— REQUIREMENT —
Each line from the beginning of the data below through the line containing "def State.takeSnap (s" should be repeated exactly, please.

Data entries
◆ ◆ ◆ ◆
/-! ## Snapshots (R346) -/

/-- Words that a snapshot holds: SLOT_STATUS, SLOT_VL, SYNC_VAL and BAR_SLOT of the clusters, and TOBJ_VAL. -/
def inSnap (o : Nat) : Bool :=
  let c := o % 0x10000
  (decide (0x100000 ≤ o) && decide (o < 0x500000)
      && ((decide (0x100 ≤ c) && decide (c < 0x140) && c % 16 == 8) || (decide (0x2200 ≤ c) && decide (c < 0x2220))
        || (decide (0x8000 ≤ c) && decide (c < 0x80C0)) || (decide (0x8440 ≤ c) && decide (c < 0x8450))))
    || (decide (0x80000 ≤ o) && decide (o < 0x80400))

/-- Take the snapshot of a step. -/
def State.takeSnap (s : State) : State :=
  let slots := s.clusters.flatMap fun (p : Nat × Cluster) => p.2.slots.map fun (q : Nat × SlotSt) => (p.1, q.1, q.2)
  { s with tile := { s.tile with snap := some { regs := s.regs.filter fun e => inSnap e.1, slots := slots, nodes := s.tile.nodes } } }

/-- A pause armed for the next control-barrier release has its point (R320). -/
def State.pausePoint (s : State) : State :=
  if s.job.pauseAt = some 0 then { s with job := { s.job with pausing := true, pauseRel := true } } else s

/-- The state of a slot with a block in progress, as it shows when the slot is not LATE. -/
def SlotSt.shown (x : SlotSt) : Nat :=
  if x.ended then slCommit else if x.stallOn.isSome || x.wait.isSome then slStall else slRun

/-- A LATE slot whose next control-barrier arrival this release answers runs aligned from the next mark (R57). -/
def State.alignSlot (s : State) (site n b gen : Nat) : State :=
  if (s.slot site n).lateBar ≠ some (b, gen) then s
  else
    let s1 := s.modSlot site n fun x => { x with late := false, lateBar := none }
    if s.slotState site n = slLate then s1.setSlotState site n (s.slot site n).shown else s1

/-- The LATE slots of every cluster. -/
def State.endLate (s : State) (b gen : Nat) : State :=
  s.liveSites.foldl (fun s t => (List.range 4).foldl (fun s n => s.alignSlot t n b gen) s) s

/-- A control release applies (R234, R237, R346, R351); the release that restarts a repeated step lets the tile resume (R347). -/
def State.applyRelease (s : State) (b gen : Nat) : State :=
  if s.stepBar b && s.tile.rep.ready then
    ({ s with tile := { s.tile with rep := { s.tile.rep with resume := true } } } : State).pausePoint
  else
    let s1 := (s.releaseNodes b gen).endLate b gen
    let m := s.fld (Reg.BAR_CFG_REALIGN_EVERY b)
    let s2 := if m ≠ 0 ∧ gen % m = 0 then s1.realign b else s1
    let s3 := if s.stepBar b then
        (({ s2 with tile := { s2.tile with wdog := 0 } } : State).setFld Reg.ERR_STEP_ATTEMPT 0).takeSnap else s2
    s3.pausePoint

/-- Beats by which the mark of beat `beat` − 1 has passed; 2^15 and more where it lies ahead. -/
def State.passed (s : State) (beat : Nat) : Nat := (s.beatLow + 2 ^ 32 + 1 - beat) % 2 ^ 16

/-- CONTROL_RELEASE: a CONTROL message brings the root's release; it waits for its beat, or is applied at once where the mark of beat B − 1
has fired. -/
def execControlRelease (b : BarId) (gen beat : BitVec 16) (s : State) : Host.Outcome State Fault Refusal :=
  let msg (m : GMsg) : Bool := cmSub m == cmRelease && cmBar m == b.val && cmGen m == gen.toNat && cmVal m == beat.toNat
  .next (if s.fw && s.flag (Reg.BAR_CFG_EN b) && s.barKind b == 1 then
      match s.ctlWaits msg with
      | none => s
      | some m =>
        let s1 := s.takeCtlMsg m
        if s.passed beat.toNat < 2 ^ 15 then
          (s1.applyRelease b gen.toNat).logEvent 0x23 0x080A (s.agentAddr 1) (b.val + gen.toNat * 2 ^ 16 + beat.toNat * 2 ^ 32)
        else { s1 with tile := { s1.tile with rels := s1.tile.rels ++ [{ bar := b, gen := gen.toNat, beat := beat.toNat }] } }
    else s)

/-- Apply the waiting releases that a test names. -/
def State.applyDue (s : State) (p : Rel → Bool) : State :=
  let due := s.tile.rels.filter p
  let s1 := { s with tile := { s.tile with rels := s.tile.rels.filter fun r => !p r } }
  due.foldl (fun s r => s.applyRelease r.bar r.gen) s1

/-- RELEASE_APPLY: beat B − 1 ends. -/
def execReleaseApply (b : BarId) (s : State) : Host.Outcome State Fault Refusal :=
  .next (if s.fw then s.applyDue fun r => r.bar == b.val && s.passed r.beat == 0 else s)

/-! ## Asking for a step repeat (R341, R347) -/

/-- Ask the step barrier's root for a repeat of the step; requests of one attempt become one. With STEP_EN 0 the tile fails. -/
def State.requestRepeat (s : State) (reason : Nat) : State :=
  let r := s.tile.rep
  let b := s.fld Reg.ERR_CFG_STEP_BAR
  if !s.flag Reg.ERR_CFG_STEP_EN then s.fail 0x0217
  else
    let s1 := { s with tile := { s.tile with rep := { r with asked := true, reason := if reason = 0 then r.reason else reason } } }
    if r.asked || r.named.isSome then s1
    else s1.send (s.ctlMsg (s.barRoot b) cmRequest (b + s.fld Reg.ERR_STEP_ATTEMPT * 64) (s.node b nDie).gen (s.rd Reg.TILE_STEP).toNat)

end Sys2Proof.Machine
end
◆ ◆ ◆ ◆
— RESULT OF THIS TASK —
/-! ## Snapshots (R346) -/

/-- Words that a snapshot holds: SLOT_STATUS, SLOT_VL, SYNC_VAL and BAR_SLOT of the clusters, and TOBJ_VAL. -/
def inSnap (o : Nat) : Bool :=
  let c := o % 0x10000
  (decide (0x100000 ≤ o) && decide (o < 0x500000)
      && ((decide (0x100 ≤ c) && decide (c < 0x140) && c % 16 == 8) || (decide (0x2200 ≤ c) && decide (c < 0x2220))
        || (decide (0x8000 ≤ c) && decide (c < 0x80C0)) || (decide (0x8440 ≤ c) && decide (c < 0x8450))))
    || (decide (0x80000 ≤ o) && decide (o < 0x80400))

/-- Take the snapshot of a step. -/
def State.takeSnap (s : State) : State :=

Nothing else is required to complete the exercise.